Few facts about Mahatma Gandhi

Few facts about Mahatma Gandhi

Mahatma Gandhi, the greatest man of India well known around the globe. Here are few interesting, as well as important facts about this great man.

  1. He wrote a letter to Adolf Hitler. In 1939, he wrote a request letter to Hitler to avoid war, but it never reached its intended recipient because of an intervention by the British government.
  2. During his 40 years of struggle, Gandhi wrote around 10 million words i.e. around 700 words every day. It covered politics like Independence to social issues like abolishing child marriage, prohibition of alcohol, untouchability, cleanliness and nation building. He also worked as an editor for several English, Hindi and Gujarati newspapers in India as well as South Africa, including the Harijan, Indian Opinion (South Africa) and the Young India.

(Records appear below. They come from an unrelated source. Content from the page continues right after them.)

/-- One read of the traversal of an access in flight (R305); it waits for an earlier access of the thread to the same bytes (R128,
R248). A trap is that of the whole word for the group (R44, R140), a
translation fault parks its own thread (R129). -/
def State.rayStep (s : State) (c : Nat) (o : MemOp) : State :=
  match o.act with
  | .ray t vd =>
    let l := (maskList o.lanes 64).headD 0
    let at_ := s.atUnit c o.slot o.inst
    if t.record.isSome || !at_.contains l then s else
    match s.travRead c o.ctx t with
    | .ok t reads =>
      if s.unitMeets c o.slot o.lanes reads then s else
      let s := s.afterUnit c o.slot o.lanes reads
      let s := s.modCore c fun x => { x with flight := x.flight.map fun y => if y.id = o.id then { y with act := .ray t vd } else y }
      if t.record.isSome then s.rayFinish c o.slot o.inst else s
    | .fault ptr k =>
      let s := s.modThr c o.slot l fun t => { t with wait := .fault }
      let stall : Stall := { slot := o.slot, lanes := o.lanes, uni := false, gen := o.gen, pc := o.pc, words := 2, sw := false, act := .ray o.id }
      ((s.modCore c fun x => { x with stalls := stall :: x.stalls }).postFault o.ctx ptr k (.traversal c o.slot l)).rayFinish c o.slot o.inst
    | .trap ptr =>
      let gone (y : MemOp) : Bool := y.slot == o.slot && y.inst == o.inst && y.traversal.isSome && y.lanes &&& listMask at_ != 0
      let counted := at_.filter fun l => (s.core c).flight.any fun y => gone y && y.lanes.testBit l
      let s := s.modCore c fun x => { x with flight := x.flight.filter fun y => !gone y }
      (s.undoIssue c o.slot at_ counted).takeTrap c o.slot (listMask at_) o.pc false { spaceTrap ptr with lane := l }
  | _ => s

/-- A traversal word: its root is checked first, then each thread's traversal joins the flight and its count rises (R34, R70); the
present threads stay at the word until all traversals are over, so that a trap of one finds no later instruction of them done
(R44, DEDUCED, notes/assumptions/65.md); a stale row reads as zero (R140, R161, notes/assumptions/7.md). DESIGN CHOICE: a pointer that is
not a multiple of 64 is read where it points (notes/assumptions/60.md). -/
def laneRay (c : LaneCtl) (s : State) (vd va vb : Nat) (one anyHit cull : Bool) : Result :=
  runLane c.sw c.g.val s fun s p =>
    match s.laneChecks p [(true, vd, 8), (true, va, 2), (true, vb, 8)] [] with
    | some t => .trap t
    | none =>
      if p.lanesL.any fun l => (s.core p.core).unitHeld p.slot l (s.genOf p.core p.slot) then .wait else
      let full := s.fullLanes p
      let rd (l r : Nat) : Word := s.rdV p.core p.slot r l
      let todo := p.lanesL.filter fun l => !full.contains l
      let root (l : Nat) : Nat := pairOf (rd l) va
      match worstTrap ((todo.filter fun l => !inDevice (root l)).map fun l => { spaceTrap (root l) with lane := l }) with
      | some t => .trap t
      | none =>
        if todo.isEmpty then .ok (s.implicitSwitch p full) else
        let trav (l : Nat) : Trav := {
          ray := rayOf (rd l) vb, one := one, anyHit := anyHit, cull := cull, pending := [root l], key := (s.tick * 64 + l) * 2 ^ 44 }
        let here := (maskList p.lanes 64).filter fun l => !full.contains l
        let s := todo.foldl (fun a l => (a.issueUnit p l (.ray (trav l) vd)).countUp p.core p.slot l) (s.implicitSwitch p full)
        .ok (s.modGrp p.core p.slot fun x => { x with thr := here.foldl (fun t l => Tbl.mod t l fun u =>
          { u with wait := .unit s.tick, pc := p.inst.pc }) x.thr })

/-- `RAYQ` (R140 to R142). -/
def execRayq (c : LaneCtl) (anyHit cull : Bool) (vd va vb : VReg) (s : State) : Result :=
  laneRay c s vd.val va.val vb.val false anyHit cull

/-- `RAYN` (R140, R143). -/
def execRayn (c : LaneCtl) (cull : Bool) (vd va vb : VReg) (s : State) : Result :=
  laneRay c s vd.val va.val vb.val true false cull

end Sys2Proof.Machine
end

  3. Mahatma Gandhi was the founder of 3 football clubs in South Africa.
  4. Mahatma Gandhi spoke English with an Irish accent, for one of his first teachers was an Irishman.

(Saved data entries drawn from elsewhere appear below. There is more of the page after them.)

-- ==== Sys2Proof/Machine/ChainCtl.lean ====
section
/-! DEFINITION. The chain control blocks (R338 to R343, R358, R361, R362, R365): admission, start, stop and release. -/

namespace Sys2Proof.Machine

/-! ### Fields of the record -/

/-- Source pixel format (R338). -/
def Chain.srcFormat (x : Chain) : Nat := bitsOf (x.field 0x29 1) 3 2
/-- Output pixel format (R338). -/
def Chain.outFormat (x : Chain) : Nat := if x.up then bitsOf (x.field 0x29 1) 5 4 else x.srcFormat
/-- Consumer kind: 0 A-PHY, 1 encoder, 2 compute, 3 DisplayPort. -/
def Chain.kind (x : Chain) : Nat := x.field 0x2A 1
/-- Consumer index. -/
def Chain.index (x : Chain) : Nat := x.field 0x2B 1
/-- Line period in units of 2^-32 ns. -/
def Chain.lineTime (x : Chain) : Nat := x.field 0x58 8
/-- Reserved atolls. -/
def Chain.atolls (x : Chain) : Nat := ((List.range 48).filter fun a => (x.field 0x30 8).testBit a).length

/-- Bytes of a pixel of a format (R343). -/
def pixelBytes (f : Nat) : Nat := if f = 0 then 4 else 2

/-- Pitch of a slot's lines (R343). -/
def pitchOf (w f : Nat) : Nat := alignUp (w * pixelBytes f) 256

/-- Bytes of a strip slot of h lines of w pixels (R343). -/
def slotBytes (h w f : Nat) : Nat := if f = 2 then h * pitchOf w f * 3 / 2 else h * pitchOf w f

/-- The runs of units that a record asks for: mesh ring, bin area, source ring, output ring (R340). -/
def Chain.ranges (x : Chain) : List (Nat × Nat) :=
  let source := (x.field 0x1C 2, x.field 0x1E 1 * x.field 0x1F 1)
  [(x.field 0x14 2, x.field 0x16 2), (x.field 0x18 2, x.field 0x1A 2), source] ++
    (if x.up then [(x.field 0x20 2, x.field 0x22 1 * x.field 0x23 1)] else [])

/-! ### Admission -/

/-- Reserved bytes and bits are zero and every code and range is one of R338 (test 0x01). -/
def Chain.fieldsOk (x : Chain) : Bool :=
  let f := x.field
  let within (v lo hi : Nat) : Bool := decide (lo ≤ v) && decide (v ≤ hi)
  let kind := x.kind
  f 0x12 2 == 0 && f 0x4C 4 == 0 && f 0x30 8 / 2 ^ 48 == 0 && f 0x28 1 / 2 ^ 6 == 0 && f 0x29 1 / 2 ^ 6 == 0 && f 0x2C 4 / 2 ^ 9 == 0 &&
    f 0x80 4 / 2 ^ 5 == 0 && f 0x84 4 / 2 ^ 24 == 0 && f 0x88 4 / 2 ^ 14 == 0 && bitsOf (f 0x88 4) 7 5 == 0 && f 0x8C 4 == 0 &&
    f 0xB4 4 / 2 ^ 3 == 0 && f 0xB8 4 / 2 ^ 26 == 0 && f 0xC4 4 == 0 && (x.bytes.drop 0xC8).all (· == 0) &&
    decide (f 0x28 1 % 4 ≤ 2) && decide (bitsOf (f 0x28 1) 5 3 ≤ 4) && decide (f 0x29 1 % 4 ≤ 1) && decide (x.srcFormat ≤ 2) &&
    decide (bitsOf (f 0x29 1) 5 4 ≤ 2) && decide (kind ≤ 3) && decide (f 0xB8 4 % 4 ≤ 2) &&
    within (f 0x16 2) 4 256 && within (f 0x1E 1) 2 16 && within (f 0x24 2) 1 8192 && within (f 0x26 2) 1 8192 &&
    within (f 0x2C 4) 1 256 && within (f 0x88 4 % 32) 8 24 && decide (f 0x80 4 ≤ 16) && within (f 0xB4 4) 1 7 &&
    decide (x.index < (if kind = 0 then 8 else if kind = 1 then 16 else if kind = 2 then 1 else 2)) && f 0x70 8 % 4096 == 0 &&
    (kind != 1 || (decide (65536 ≤ f 0xA0 8) && 2 ^ Nat.log2 (f 0xA0 8) == f 0xA0 8)) &&
    (if x.up then f 8 8 != 0 && within (f 0x22 1) 2 16 && f 0x23 1 != 0
     else f 8 8 == 0 && f 0x20 2 == 0 && f 0x22 1 == 0 && f 0x23 1 == 0 && bitsOf (f 0x29 1) 5 4 == 0) &&
    (f 0x90 8 != 0) == (kind == 2)

/-- Pointers meet their space and alignment (test 0x02). -/
def Chain.pointersOk (x : Chain) : Bool :=
  x.record % 256 == 0 && ptrOk [0] 128 (x.field 0 8) && ptrOk [0] 128 (x.field 8 8) && ptrOk [0] 4096 (x.field 0x68 8) &&
    ptrOk [0] 32 (x.field 0x78 8) && ptrOk [0] 128 (x.field 0x90 8) &&
    (x.kind != 1 || (ptrOk [0] 4096 (x.field 0x98 8) && ptrOk [0] 8 (x.field 0xA8 8)))

/-- Other chains that hold their grants. -/
def State.otherChains (s : State) (c : Nat) : List Chain := (s.chains.filter fun e => e.1 != c && e.2.active).map (·.2)

/-- No two of some runs of units overlap. -/
def apart : List (Nat × Nat) → Bool
  | [] => true
  | r :: t => !rangesMeet [r] t && apart t

/-- Rings and areas fit the Narrows and lie apart, and slots are large enough (test 0x03). -/
def State.unitsOk (s : State) (c : Nat) (x : Chain) : Bool :=
  let enough (per bytes : Nat) : Bool := decide ((bytes + 32767) / 32768 ≤ per)
  x.ranges.all (fun r => decide (r.1 + r.2 ≤ Config.narrowsUnits)) && apart x.ranges &&
    (s.otherChains c).all (fun y => !rangesMeet x.ranges y.ranges) &&
    enough (x.field 0x1F 1) (slotBytes x.H (x.field 0x24 2) x.srcFormat) &&
    (!x.up || enough (x.field 0x23 1) (slotBytes x.Ho x.Wo x.outFormat))

/-- The atoll mask (test 0x04). -/
def State.atollsOk (s : State) (c : Nat) (x : Chain) : Bool :=
  x.field 0x30 8 != 0 && (s.otherChains c).all fun y => x.field 0x30 8 &&& y.field 0x30 8 == 0

/-- Rate of an A-PHY gear in Gb/s (R358). -/
def gearRate (g : Nat) : Nat := [0, 2, 4, 8, 12, 16].getD g 0

/-- Payload of a DisplayPort lane: hundredths of a Gb/s as a numerator and denominator (R361). -/
def lanePayload (rate : Nat) : Nat × Nat :=
  if rate ≤ 4 then ([0, 162, 270, 540, 810].getD rate 0 * 8, 10) else ([1000, 1350, 2000].getD (rate - 5) 0 * 128, 132)

/-- An A-PHY port can carry the chain (R358). -/
def Chain.portFits (x : Chain) (p : PortCfg) : Bool :=
  let b := if x.outFormat = 0 then 3 else 2
  p.en && decide (x.outFormat ≤ 1) && decide ((x.Wo * b + 16) * 128 * 2 ^ 32 ≤ 15 * gearRate p.gear * x.lineTime)

/-- A DisplayPort output can carry the chain (R361). -/
def Chain.outputFits (x : Chain) (o : OutCfg) : Bool :=
  let q := lanePayload o.rate
  o.en && x.outFormat == 0 && decide ((x.Wo + o.hb) * 24 * 2 ^ 32 * 100 * q.2 ≤ 2 ^ o.lanes * q.1 * x.lineTime)

/-- The consumer (test 0x05). -/
def State.consumerOk (s : State) (c : Nat) (x : Chain) : Bool :=
  (x.kind == 2 || (s.otherChains c).all fun y => !(y.kind == x.kind && y.index == x.index)) &&
    (match x.kind with
     | 0 => x.portFits (Tbl.get s.ports x.index)
     | 1 => x.outFormat == 2 && x.Ho == 64
     | 3 => x.outputFits (Tbl.get s.outputs x.index)
     | _ => true)

/-- The line and frame times (test 0x06). -/
def State.timesOk (s : State) (x : Chain) : Bool :=
  x.lineTime != 0 && decide ((x.field 0x60 2 + x.K * x.Ho) * x.lineTime ≤ x.field 0x50 8) && decide (x.field 0x64 4 < s.period x)

/-- The cost of a strip (test 0x07). -/
def State.costOk (s : State) (x : Chain) : Bool :=
  decide (x.field 0x38 8 * 256 ≤ x.field 0x2C 4 * 4 * x.atolls * (s.period x - x.field 0x64 4))

/-- A stage's launch record: restartable, its workgroup levels and its scratchpad (test 0x08). -/
def State.stageOk (s : State) (x : Chain) (ptr : Nat) (extents : List Nat) (scratch : Nat) : Bool :=
  match s.devRead x.ctx ptr 128 with
  | none => false
  | some b =>
    let r := LaunchRec.ofBytes b
    r.restartable && r.workLevels.map (fun l => l.2.2) == extents && decide (scratch ≤ r.scratch)

/-- The refusal reason of a chain, 0 for none (R340). -/
def State.chainReason (s : State) (c : Nat) (x : Chain) : Nat :=
  if !x.fieldsOk then 1
  else if !x.pointersOk then 2
  else if !s.unitsOk c x then 3
  else if !s.atollsOk c x then 4
  else if !s.consumerOk c x then 5
  else if !s.timesOk x then 6
  else if !s.costOk x then 7
  else if !s.stageOk x (x.field 0 8) [x.B, x.K] (512 * x.H * x.samples + 128) || (x.up && !s.stageOk x (x.field 8 8) [x.K] 0) then 8
  else if x.up && (decide (x.field 0x1E 1 < 3) || decide (32 < x.H)) then 9
  else 0

/-! ### Start -/

/-- The tenant of a context (R364). -/
def State.tenantOf (s : State) (ctx : Nat) : Nat := s.ctxNat ctx 8 4 % 2 ^ 16

/-- Units of runs. -/
def unitsIn (rs : List (Nat × Nat)) : List Nat := rs.flatMap fun r => upFrom r.1 r.2

/-- A unit that still holds another tenant's data (R365). -/
def State.foreign (s : State) (x : Chain) (u : Nat) : Bool :=
  let d := Tbl.get s.dirty u
  d != 0 && d != s.tenantOf x.ctx + 1

/-- The slot entries of a chain (R341, R342). -/
def State.grant (s : State) (c : Nat) (x : Chain) : State :=
  let put (s : State) (n u : Nat) : State := s.modSlot u fun e =>
    { (default : SlotEntry) with units := n, granted := true, chain := c, strip := e.strip }
  let s := (upFrom (x.field 0x14 2) (x.field 0x16 2)).foldl (fun s u => put s 1 u) s
  let s := (ringSlots (x.ring false)).foldl (fun s u => put s (x.ring false).2.2 u) s
  if x.up then (ringSlots (x.ring true)).foldl (fun s u => put s (x.ring true).2.2 u) s else s

/-- The chain's observation unit as its scheduler sets it (R397). -/
def State.chainUnit (s : State) (c : Nat) (x : Chain) : State :=
  { s with obs := Tbl.mod s.obs (bitsOf (x.field 0x88 4) 13 8) fun o => ({ o with
      source := 1, filter := c, e := x.field 0x88 4 % 32, win := true, en := true, recent := [] } : Obs).window }

/-- The encoder's indices as they stand in memory (R387). -/
def State.ringIndex (s : State) (x : Chain) (off : Nat) : Nat := ((s.devRead x.ctx (x.field 0xA8 8 + off) 8).map leNat).getD 0

/-- A chain that has passed its tests starts (R340, R351). -/
def State.startChain (s : State) (c : Nat) (x : Chain) : State :=
  let enc := x.kind == 1
  let new : Chain := {
    record := x.record, state := 1, bytes := x.bytes, ctx := x.ctx, shadeRec := (s.devRead x.ctx (x.field 0 8) 128).getD []
    upRec := if x.up then (s.devRead x.ctx (x.field 8 8) 128).getD [] else [], rate := bitsOf (x.field 0x28 1) 5 3
    write := if enc then s.ringIndex x 0 else 0, read := if enc then s.ringIndex x 8 else 0 }
  let s := { s with dirty := s.dirty.filter fun d => !(unitsIn x.ranges).contains d.1 }
  ((s.modChain c fun _ => new).grant c x).chainUnit c x

/-- The record is read and tested; a chain whose units hold another tenant's data waits for their zeroing (R340, R365). -/
def State.tryStart (s : State) (c : Nat) : State :=
  let y := s.chain c
  let bytes := Memory.read s.dev y.record 256
  let x : Chain := { y with bytes := bytes, ctx := s.queueCtx (fieldAt bytes 0x10 2) }
  let r := s.chainReason c x
  if r ≠ 0 then s.modChain c fun y => { y with state := 2, reason := r, pending := false }
  else if (unitsIn x.ranges).any (s.foreign x) then s.modChain c fun y => { y with pending := true }
  else s.startChain c x

/-- CHAIN_START (R340). -/
def execChainStart (chain : Nat) (s : State) : Result :=
  .next (s.answers (if (s.chain chain).active || decide (16 ≤ chain) then s else s.tryStart chain))

/-- NARROWS_ZEROING (R365): a released unit is zeroed; chains that wait for it try again. -/
def execNarrowsZeroing (unit : Nat) (s : State) : Result :=
  .next (if Tbl.get s.dirty unit = 0 then s else
    let lo := unit * Config.unitBytes
    let s := { s with narrows := s.narrows.filter fun b => !(decide (lo ≤ b.1) && decide (b.1 < lo + Config.unitBytes))
                      dirty := Tbl.erase s.dirty unit }
    (Tbl.keys s.chains).foldl (fun s c => if (s.chain c).pending then s.tryStart c else s) s)

/-! ### Stop and release -/

/-- CHAIN_STOP (R362). -/
def execChainStop (chain : Nat) (s : State) : Result :=
  .next (if (s.chain chain).state = 1 then s.modChain chain fun x => { x with state := 3 } else s)

/-- The slots of a chain. -/
def Chain.slots (x : Chain) : List Nat :=
  upFrom (x.field 0x14 2) (x.field 0x16 2) ++ ringSlots (x.ring false) ++ (if x.up then ringSlots (x.ring true) else [])

/-- A stopping chain has nothing left to do (R362). -/
def State.chainIdle (s : State) (c : Nat) : Bool :=
  let x := s.chain c
  x.state == 3 && x.slots.all (fun u => (s.slotEntry u).state == .free) && x.cur.isNone && x.taken == 0 &&
    !s.launches.any fun e => e.2.used && e.2.chain == c + 1

/-- CHAIN_RELEASE (R362, R365). -/
def execChainRelease (chain : Nat) (s : State) : Result :=
  .next (if !s.chainIdle chain then s else
    let x := s.chain chain
    let owner := s.tenantOf x.ctx + 1
    let s := { s with
      slotTable := x.slots.foldl (fun t u => Tbl.mod t u fun e => { (default : SlotEntry) with strip := e.strip, chain := e.chain }) s.slotTable
      dirty := (unitsIn x.ranges).foldl (fun t u => Tbl.set t u owner) s.dirty }
    s.modChain chain fun x => { x with state := 0, frames := [], missed := [], waiting := false, begun := none })

end Sys2Proof.Machine
end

  5. During his movement, he used to walk around 18 km every day, nearly for 40 years. During his campaign from 1913 to 1938, he walked around 79,000 km, equivalent to encompassing the Earth twice.
  6. Gandhi experimented with smoking with his elder brother, but he soon quit smoking, finding it distasteful. Then he experimented with meat-eating with a Muslim friend as he was convinced that the tall and strong eat meat.
  7. Gandhi had a strange co-incidence with Friday, as Gandhi was born on Friday, India got its independence on Friday, and he was assassinated on Friday.
  8. He used to carry a set of false teeth in the fold of his lion cloth and would use it only while eating.
  9. Around 53 major roads in India and 48 roads around the other parts of the world are named after him.
  10. Gandhi wrote his autobiography in Gujarati. His personal assistant Shri Mahadev Desai had translated it into English. The autobiography titled “An Autobiography of My Experiments with Truth” was declared as one of the ‘100 Most Important Spiritual Books of the 20th Century’ by HarperCollins Publishers.